Climate change is real; it’s here, and we are on the frontlines of the battle to save America’s land, water and air—that’s the message Native American nations will bring to Washington April 29, the eve of President Donald Trump’s 100th day in office, when they will march against federal policies they say are putting them in danger.
The march is being organized by a coalition of activists formed after the 2014 People’s Climate March, when a record 400,000 people descended on New York City ahead of a U.N. summit on climate change. Among those organizers is Tom Goldtooth (Navajo/Dakota), executive director of the Indigenous Environmental Network, which works to organize North American tribal people around environmental and economic justice issues.

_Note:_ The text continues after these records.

/-- How a host access arrives (R431, R433): plain, or on a selective IDE stream with T = 1. -/
inductive HostPath where
  | plain
  | tee (stream : Nat)
deriving DecidableEq, Repr

/-- The argument registers of a command or PF request (R418, R421), and how the write that starts it arrives. -/
structure CmdArgs where
  path : HostPath
  arg0 : DWord
  arg1 : DWord
  arg2 : DWord
  arg3 : DWord
  arg4 : DWord
  arg5 : DWord
deriving DecidableEq, Repr

/-- The algorithms an SPDM requester offers (R426), each true when the offer holds the part's algorithm. -/
structure AlgorithmOffer where
  ecdsaP256 : Bool
  sha256 : Bool
  ecdheP256 : Bool
  aes256gcm : Bool
  dmtf : Bool
deriving DecidableEq, Repr

/-- An IDE_KM operation (R431). -/
inductive IdeOp where
  | keyProg (stream : Nat) (vf : Option Nat) (key : BitVec 256)
  | keySetGo (stream : Nat)
  | keySetStop (stream : Nat)
deriving DecidableEq, Repr

/-- A configuration write: the memory space enable or a BAR of a VF, which R542 watches for, or BAR0 of the PF (R414). -/
inductive ConfigWrite where
  | memEnable (on : Bool)
  | bar (index : Nat) (addr : DWord)
  | pfBar (addr : DWord)
  /-- a VF BAR register of the PF's SR-IOV capability -/
  | vfBar (index : Nat) (addr : DWord)
deriving DecidableEq, Repr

“Populations such as ours that have a close relationship with nature, that still have traditional practices off the land and waterways, are experiencing these real effects, from Alaska to many of our tribal people here in the lower 48,” he said. “Climate change is real. It’s not, as some believe, just some conspiracy theory.”

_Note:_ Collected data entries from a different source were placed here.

-- ==== Sys2Proof/WellFormed.lean ====
section
/-! DEFINITION. A well-formed instruction: the checks of stage 5 of R479 that need no state. The reserved values and
zero fields, the register shapes and the register mixes are each defined in Machine/Fields.lean. -/
namespace Sys2Proof

/-- Field values are defined and unused fields zero (R189), registers are aligned and lie in one file (R174), and the
register kinds mix as R485 permits. -/
def Instr.wellFormed (i : Instr) : Bool :=
  Instr.fieldsOk i && (Instr.regs i).all RegUse.shapeOk && Instr.mixOk i

end Sys2Proof
end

FILE - A moose wades in Superior National Forest near the Boundary Waters Canoe Area, Minn. Scientists blame warming climate for a drastic decline in the state's moose population.

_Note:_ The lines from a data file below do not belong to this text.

-- ==== Sys2Proof/Machine/Access.lean ====
section
/-! DEFINITION. Memory accesses: addresses of lanes (R96 to R103, R503), reading and writing targets (R108, R112, R138,
R149 to R154), what makes an access wait (R110, R137, R144, R156), and performing it. -/
namespace Sys2Proof.Machine

/-! ## Lane addresses -/

/-- The spaces of a memory instruction (R180). -/
inductive Space where
  | global | stash | const
deriving DecidableEq, Repr

/-- The space a field names. -/
def spaceOf (x : BitVec 2) : Space := if x = 0 then .global else if x = 1 then .stash else .const

/-- The effective address of a lane (R96, R279). -/
def effAddr (w : Wave) (o : MmFields) (l : Nat) : DWord :=
  if o.space = 0 then w.rd64 o.a l + dwordOfInt o.offset
  else ((w.rd o.a l + wordOfInt o.offset).setWidth 64)

/-- The block of a rank in a block's cluster (R102): a member that has retired keeps its stash while the cluster stands (DESIGN CHOICE,
log 91). -/
def peerBlock (s : State) (b : Block) (rank : Nat) : Option (Nat × Block) :=
  match Tbl.get s.clusters b.cluster with
  | none => none
  | some c => Tbl.first (fun k x => c.members.contains k && decide (x.rank = rank)) s.blocks

/-- A stash address of n bytes (R101, R102): the block and offset it names. -/
def stashTarget (s : State) (blk addr n : Nat) : Option (Nat × Nat) :=
  match Tbl.get s.blocks blk with
  | none => none
  | some b =>
    let off := addr % 2 ^ 18
    let rank := addr / 2 ^ 18 % 16
    if 2 ^ 23 ≤ addr then none
    else if !bitOf addr 22 then
      (if rank = 0 && decide (off + n ≤ b.stashKib * 1024) then some (blk, off) else none)
    else match peerBlock s b rank with
      | none => none
      | some (k, p) => if off + n ≤ p.stashKib * 1024 then some (k, off) else none

/-- Whether an access of a kind to a row reaches its line (R108): an unmapping only writes dirty sectors back. -/
def Row.reached (r : Row) : AccKind → Bool
  | .row => false
  | .stmap => (match r.st with
    | .mappedDirty _ => true
    | _ => false)
  | _ => true

/-- Why the fill of a row with a line of another package fails now (R506, log 98), if it does. -/
def farFailure (s : State) (r : Row) (off : Nat) : Option AddrFault :=
  if farLine r.line && decide (r.st = .mappedInvalid) then
    (Config.farFill r.line s.tod.toNat).1.map (fun x => ⟨cProtect, 12 + min x 2, BitVec.ofNat 64 (lineAddr s r.line + off % 128)⟩)
  else none

/-- The fault of an access to n bytes of a block's stash that reaches a mapped row whose line has left the vale (R32, R503 step 4), or whose fill
from another package fails. -/
def rowGone (s : State) (blk off n : Nat) (k : AccKind := .load) : Option AddrFault :=
  match Tbl.get s.blocks blk with
  | none => none
  | some b =>
    if b.rows.isEmpty then none
    else (unitsOf 128 off n).findSome? (fun row => match Tbl.get b.rows row with
      | some r =>
        if r.reached k && !lineThere s b.vale r.line then
          some ⟨cXlate, 6, BitVec.ofNat 64 (lineAddr s r.line + max off (128 * row) % 128)⟩
        else if r.reached k && decide (k ≠ .stmap) then farFailure s r (max off (128 * row))
        else none
      | none => none)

Goldtooth has seen the effects first-hand in Minnesota, where the New Mexico native now lives.
“We just ended what’s called ‘Sugar Bush’—maple syruping. The seasons change, the weather is unseasonably warm. And all this has impact on weather and when the sap is flowing,” he said. “And it’s the same way with the ‘wild’ rice, which our Dakota people call 'psin'. In certain areas here in the the Great Lakes area, the weather has been very unpredictable, and when water levels are down, it’s very hard to have a harvest of this sacred food.”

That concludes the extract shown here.